(Collected data)
-------

def createMemory (c : Chip) (fn r : Nat) : Chip × Reply :=
  let t := rqOwner fn r
  let host := bit r 64
  let double := bit r 65
  let size := bits r 191 128
  let home := fieldHandle r 127
  let w := windowOf c t (bits r 77 72)
  let span := if double then 2 * size else size
  let lazy := !host && hasFeat (featuresOf c t) featLazy && 0x4000000 < size
  if !memoryForm host double size then (c, refuse 1)
  else if !homeOk c t home then (c, badHandle)
  else if !(quotaRoom c t 2 1 && (host || quotaRoom c t 6 (span / 65536))) || (takeIndex c 3).isNone then (c, refuse 2)
  else if host then
    if !winCovers w true (bits r 255 192) size then (c, refuse 5)
    else create c t 3 [(2, 1)] (fun c i h =>
      let o : MemObj :=
        { handle := h, owner := t, refs := firstRefs, kind := .host, double := false, size := size, addr := bits r 255 192,
          home := homeOf home, stamp := 1, pub := 0, lazy := false, filled := [], born := bornNow c, charge := 0, image := none }
      (putMem c i o, 0))
  else match pick c (placements c w span) with
    | none => (c, refuse 5)
    | some (a, c') =>
      create c' t 3 [(2, 1), (6, span / 65536)] (fun c i h =>
        let o : MemObj :=
          { handle := h, owner := t, refs := firstRefs, kind := .device, double := double, size := size, addr := a,
            home := homeOf home, stamp := 1, pub := 0, lazy := lazy, filled := [], born := bornNow c, charge := span / 65536,
            image := none }
        (firstFill (putMem c i o) lazy a span,
         field a 128 64))

def createHitch (c : Chip) (fn r : Nat) : Chip × Reply :=
  let t := rqOwner fn r
  create c t 5 [(3, 1)] (fun c i h =>
    let o : Hitch :=
      { handle := h, owner := t, refs := firstRefs, value := BitVec.ofNat 64 (bits r 127 64), broken := 0, breaker := none,
        waiters := [] }
    (putHitch c i o, 0))

def createEvent (c : Chip) (fn r : Nat) : Chip × Reply :=
  let t := rqOwner fn r
  create c t 6 [(4, 1)] (fun c i h =>
    let o : Event :=
      { handle := h, owner := t, refs := firstRefs, state := .idle, hitch := 0, target := 0, source := 0, armGait := 0,
        fireGait := 0 }
    (putEvent c i o, 0))

/-! ### ARM_EVENT (02 R78, R79) -/

/-- A tenant source that tenant t owns (12 R363). -/
def sourceOk (c : Chip) (t s : Nat) : Bool := 64 ≤ s && srcOwner c s == some t

/-- An armed event gives up its slot and its reference on the hitch. -/
def disarm (c : Chip) (i : Nat) : Chip :=
  match tget c.events i with
  | some v =>
    if v.state != .armed then c else
    let hh := (tget c.hitches v.hitch).map (fun h => h.handle)
    let c := modHitch (modEvent c i (fun v => { v with state := .idle })) v.hitch (fun h =>
      { h with waiters := h.waiters.filter (fun w => match w with | .event j _ => j != i | _ => true) })
    match hh with | some h => dropRef c h | none => c
  | none => c

def armEvent (c : Chip) (fn r : Nat) : Option (Chip × Reply) :=
  let he := fieldHandle r 95
  let hh := fieldHandle r 127
  let target : W64 := BitVec.ofNat 64 (bits r 191 128)
  let src := bits r 202 192
  let t := actor c fn he
  if !handleOk c t [6] he || !handleOk c t [5] hh then some (c, badHandle)
  else if !sourceOk c t src then some (c, refuse 4)
  else match tget c.events (hIndex he), tget c.hitches (hIndex hh) with
    | some v, some x =>
      let set := fun (c : Chip) (st : EventState) => modEvent c (hIndex he) (fun v =>
        { v with state := st, hitch := hIndex hh, target := target, source := src, armGait := c.gait,
                 fireGait := if st == .armed then v.fireGait else c.gait })
      if x.broken != 0 then some (raiseSource (set (disarm c (hIndex he)) .broken) src, okReply 0)
      else if target.toNat ≤ x.value.toNat then some (raiseSource (set (disarm c (hIndex he)) .fired) src, okReply 0)
      else if v.state != .armed && !slotRoom c t then some (c, refuse 2)
      else if !refRoom c hh then none
      else
        let c := disarm (takeRef c hh) (hIndex he)
        some (modHitch (set c .armed) (hIndex hh) (fun h => { h with waiters := h.waiters ++ [.event (hIndex he) target] }), okReply 0)
    | _, _ => some (c, badHandle)

/-! ### LOAD_PROGRAM (07 R225 to R231) -/

def loadProgram (c : Chip) (e : Env) (fn r : Nat) : Chip × Reply :=
  let t := rqOwner fn r
  let off := bits r 191 128
  let len := bits r 255 192
  let home := fieldHandle r 127
  if off % 64 != 0 then (c, refuse 1)
  else match deviceObj c t (fieldHandle r 95) with
    | none => (c, badHandle)
    | some (_, m) =>
      if !homeOk c t home then (c, badHandle)
      else if m.size < off + len then (c, badWindow)
      else match requestRead c (m.at m.pub off) len with
        | (c, none) => (c, refuse 8)
        | (c, some bs) =>
          match containerVerdict (match e.image with | some i => i.cvers | none => []) (featuresOf c fn) bs len with
          | some code => (c, { st := stProgram, det := code, res := 0 })
          | none =>
            create c t 4 [(2, 1), (6, ceilDiv len 65536)] (fun c i h =>
              let o : MemObj :=
                { handle := h, owner := t, refs := firstRefs, kind := .program, double := false, size := len, addr := 0,
                  home := homeOf home, stamp := 1, pub := 0, lazy := false, filled := [], born := bornNow c,
                  charge := ceilDiv len 65536, image := some { bytes := bs, poisoned := [] } }
              (putMem c i o, 0))

/-! ### SET_BEAT, SET_QUOTA -/

/-- The context has work in flight: a fetched, unretired command. -/
def ctxWorks (c : Chip) (ctx : Nat) : Bool := c.queues.any (fun p => p.2.ctx == ctx && (!p.2.cmds.isEmpty || !p.2.lists.isEmpty))

def setBeat (c : Chip) (fn r : Nat) : Chip × Reply :=
  let h := fieldHandle r 95
  if !handleOk c (actor c fn h) [1] h then (c, badHandle)
  else if ctxWorks c (hIndex h) then (c, refuse 7)
  else (modContext c (hIndex h) (fun y => { y with beat := if bits r 99 96 == 0xF then none else some (bits r 99 96) }), okReply 0)

def setQuota (c : Chip) (r : Nat) : Chip × Reply :=
  (modTenant c (bits r 68 64) (fun t => { t with quota := tset t.quota (bits r 74 72) (bits r 127 96) }), okReply 0)

/-! ### Record rings (04 R120, R130, R136) -/

/-- Ring kinds: 0 notice, 1 tenant error, 2 trace. -/
def ringOf (x : Tenant) (k : Nat) : Option RecRing := if k == 0 then x.noticeRing else if k == 1 then x.errorRing else x.traceRing
def withRing (x : Tenant) (k : Nat) (g : Option RecRing) : Tenant :=
  if k == 0 then { x with noticeRing := g } else if k == 1 then { x with errorRing := g } else { x with traceRing := g }

/-- Puts ring g, whose reference is taken, in the place of the old one. -/
def replaceRing (c : Chip) (t k : Nat) (g : Option RecRing) : Chip :=
  let old := ringOf (tenantOf c t) k
  let c := modTenant c t (fun x => withRing x k g)
  let c := match old.bind (fun o => tget c.mems o.mem) with | some m => dropRef c m.handle | none => c
  if k == 0 then postNotices c t else c

/-- A set request of ring k. With the null handle, OFFSET and LOG2 are not looked at: 04 R136 gives them no meaning there, and the model
makes no form check of R500 on them (the model's choice, log 84). -/
def setRing (c : Chip) (fn k r : Nat) : Option (Chip × Reply) :=
  let h := fieldHandle r 95
  let off := bits r 191 128
  let log2 := bits r 196 192
  let t := actor c fn h
  if h == 0 then some (replaceRing c t k none, okReply 0)
  else if log2 < 4 || 16 < log2 then some (c, refuse 1)
  else match deviceObj c t h with
    | none => some (c, badHandle)
    | some (i, m) =>
      if !ringPlaced c m off (64 + (if k == 0 then 32 else 64) * pow2 log2) (some (t, k)) then some (c, refuse 6)
      else if !refRoom c h then none
      else
        let c := storeDev (takeRef c h) (m.addr + off) (List.replicate 64 0)
        some (replaceRing c t k (some { mem := i, off := off, log2 := log2, prod := 0, cons := 0, dropped := 0, seq := 0, raised := 0 }), okReply 0)

/-! ### Descriptors (09 R279 to R283) -/

/-- Indices of page p, ascending. -/
def pageIndices (p : Nat) : List Nat := (List.range 1024).filterMap (fun i => if p == 0 && i == 0 then none else some (1024 * p + i))

/-- The index that a new descriptor takes, with the table's pages after it; a new page needs one unit of quota. -/
def takeDesc (c : Chip) (t : Nat) : Option (Nat × Chip) :=
  let d := (tenantOf c t).descs
  let set := fun (c : Chip) (p : Nat) (l : List Nat) => modTenant c t (fun x => { x with descs := { x.descs with pages := tset x.descs.pages p l } })
  match d.pages.find? (fun p => !p.2.isEmpty) with
  | some (p, i :: rest) => some (i, set c p rest)
  | _ =>
    match (List.range 64).find? (fun p => (tget d.pages p).isNone), quotaRoom c t 6 1 with
    | some p, true => (match pageIndices p with | i :: rest => some (i, set c p rest) | [] => none)
    | _, _ => none

/-- Creates one descriptor: its ID, or none. -/
def createDesc (c : Chip) (t : Nat) (img : W512) : Option (Nat × Chip) :=
  match takeDesc c t with
  | none => none
  | some (i, c) =>
    let n := ((tget (tenantOf c t).descs.slots i).map (fun s => s.reuse)).getD 0
    some (i + field n 16 8, modTenant c t (fun x => { x with descs :=
      { x.descs with slots := tset x.descs.slots i { live := some img, reuse := n }, poisoned := removeNat x.descs.poisoned i } }))

def createDescsN (t : Nat) : Chip → List W512 → Option (Chip × List Nat)
  | c, [] => some (c, [])
  | c, img :: rest =>
    match createDesc c t img with
    | none => none
    | some (id, c) => (createDescsN t c rest).map (fun p => (p.1, id :: p.2))

/-- Result bits of a list of 32-bit values from bit 64 up. -/
def idBits (ids : List Nat) : Nat := sumBy (fun p => field p.1 (64 + 32 * p.2) 32) ids.zipIdx

def createDescriptors (c : Chip) (fn r : Nat) : Chip × Reply :=
  let t := rqOwner fn r
  let n := bits r 99 96
  let off := bits r 191 128
  if n == 0 || 14 < n || off % 64 != 0 then (c, refuse 1)
  else match deviceObj c t (fieldHandle r 95) with
    | none => (c, badHandle)
    | some (_, m) =>
      if m.size < off + 64 * n then (c, { st := stWindow, det := 0x300, res := 0 })
      else match requestRead c (m.at m.pub off) (64 * n) with
        | (c, none) => (c, refuse 8)
        | (c, some bs) =>
          let imgs : List W512 := (List.range n).map (fun i => BitVec.ofNat 512 (leAt bs (64 * i) 64))
          match imgs.zipIdx.findSome? (fun p => (descCheck c t p.1).map (fun f => (p.2, f))) with
          | some (i, st, code) => (c, { st := st, det := code + field i 24 8, res := 0 })
          | none =>
            match createDescsN t c imgs with
            | none => (c, refuse 2)
            | some (c', ids) => (c', okReply (idBits ids))

/-- The page of index i goes back when it holds no live descriptor; its reuse counts stay. -/
def returnPage (c : Chip) (t p : Nat) : Chip :=
  let d := (tenantOf c t).descs
  if d.slots.any (fun s => s.1 / 1024 == p && s.2.live.isSome) then c
  else modTenant c t (fun x => { x with descs := { x.descs with pages := terase x.descs.pages p,
                                                                poisoned := x.descs.poisoned.filter (fun i => i / 1024 != p) } })

def destroyDesc (c : Chip) (t i : Nat) : Chip :=
  let n := ((tget (tenantOf c t).descs.slots i).map (fun s => s.reuse)).getD 0
  let c := modTenant c t (fun x => { x with descs :=
    { x.descs with slots := tset x.descs.slots i { live := none, reuse := (n + 1) % 256 },
                   pages := tset x.descs.pages (i / 1024) ((tget x.descs.pages (i / 1024)).getD [] ++ [i]) } })
  returnPage c t (i / 1024)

-------

#### [INSTRUCTIONS TO FOLLOW]
Of the lines above, output exactly those from the line bearing "else if !homeOk" through the line bearing "let o : Hitch", inclusive.

#### [ANSWER SPACE]
  else if !homeOk c t home then (c, badHandle)
  else if !(quotaRoom c t 2 1 && (host || quotaRoom c t 6 (span / 65536))) || (takeIndex c 3).isNone then (c, refuse 2)
  else if host then
    if !winCovers w true (bits r 255 192) size then (c, refuse 5)
    else create c t 3 [(2, 1)] (fun c i h =>
      let o : MemObj :=
        { handle := h, owner := t, refs := firstRefs, kind := .host, double := false, size := size, addr := bits r 255 192,
          home := homeOf home, stamp := 1, pub := 0, lazy := false, filled := [], born := bornNow c, charge := 0, image := none }
      (putMem c i o, 0))
  else match pick c (placements c w span) with
    | none => (c, refuse 5)
    | some (a, c') =>
      create c' t 3 [(2, 1), (6, span / 65536)] (fun c i h =>
        let o : MemObj :=
          { handle := h, owner := t, refs := firstRefs, kind := .device, double := double, size := size, addr := a,
            home := homeOf home, stamp := 1, pub := 0, lazy := lazy, filled := [], born := bornNow c, charge := span / 65536,
            image := none }
        (firstFill (putMem c i o) lazy a span,
         field a 128 64))

def createHitch (c : Chip) (fn r : Nat) : Chip × Reply :=
  let t := rqOwner fn r
  create c t 5 [(3, 1)] (fun c i h =>
    let o : Hitch :=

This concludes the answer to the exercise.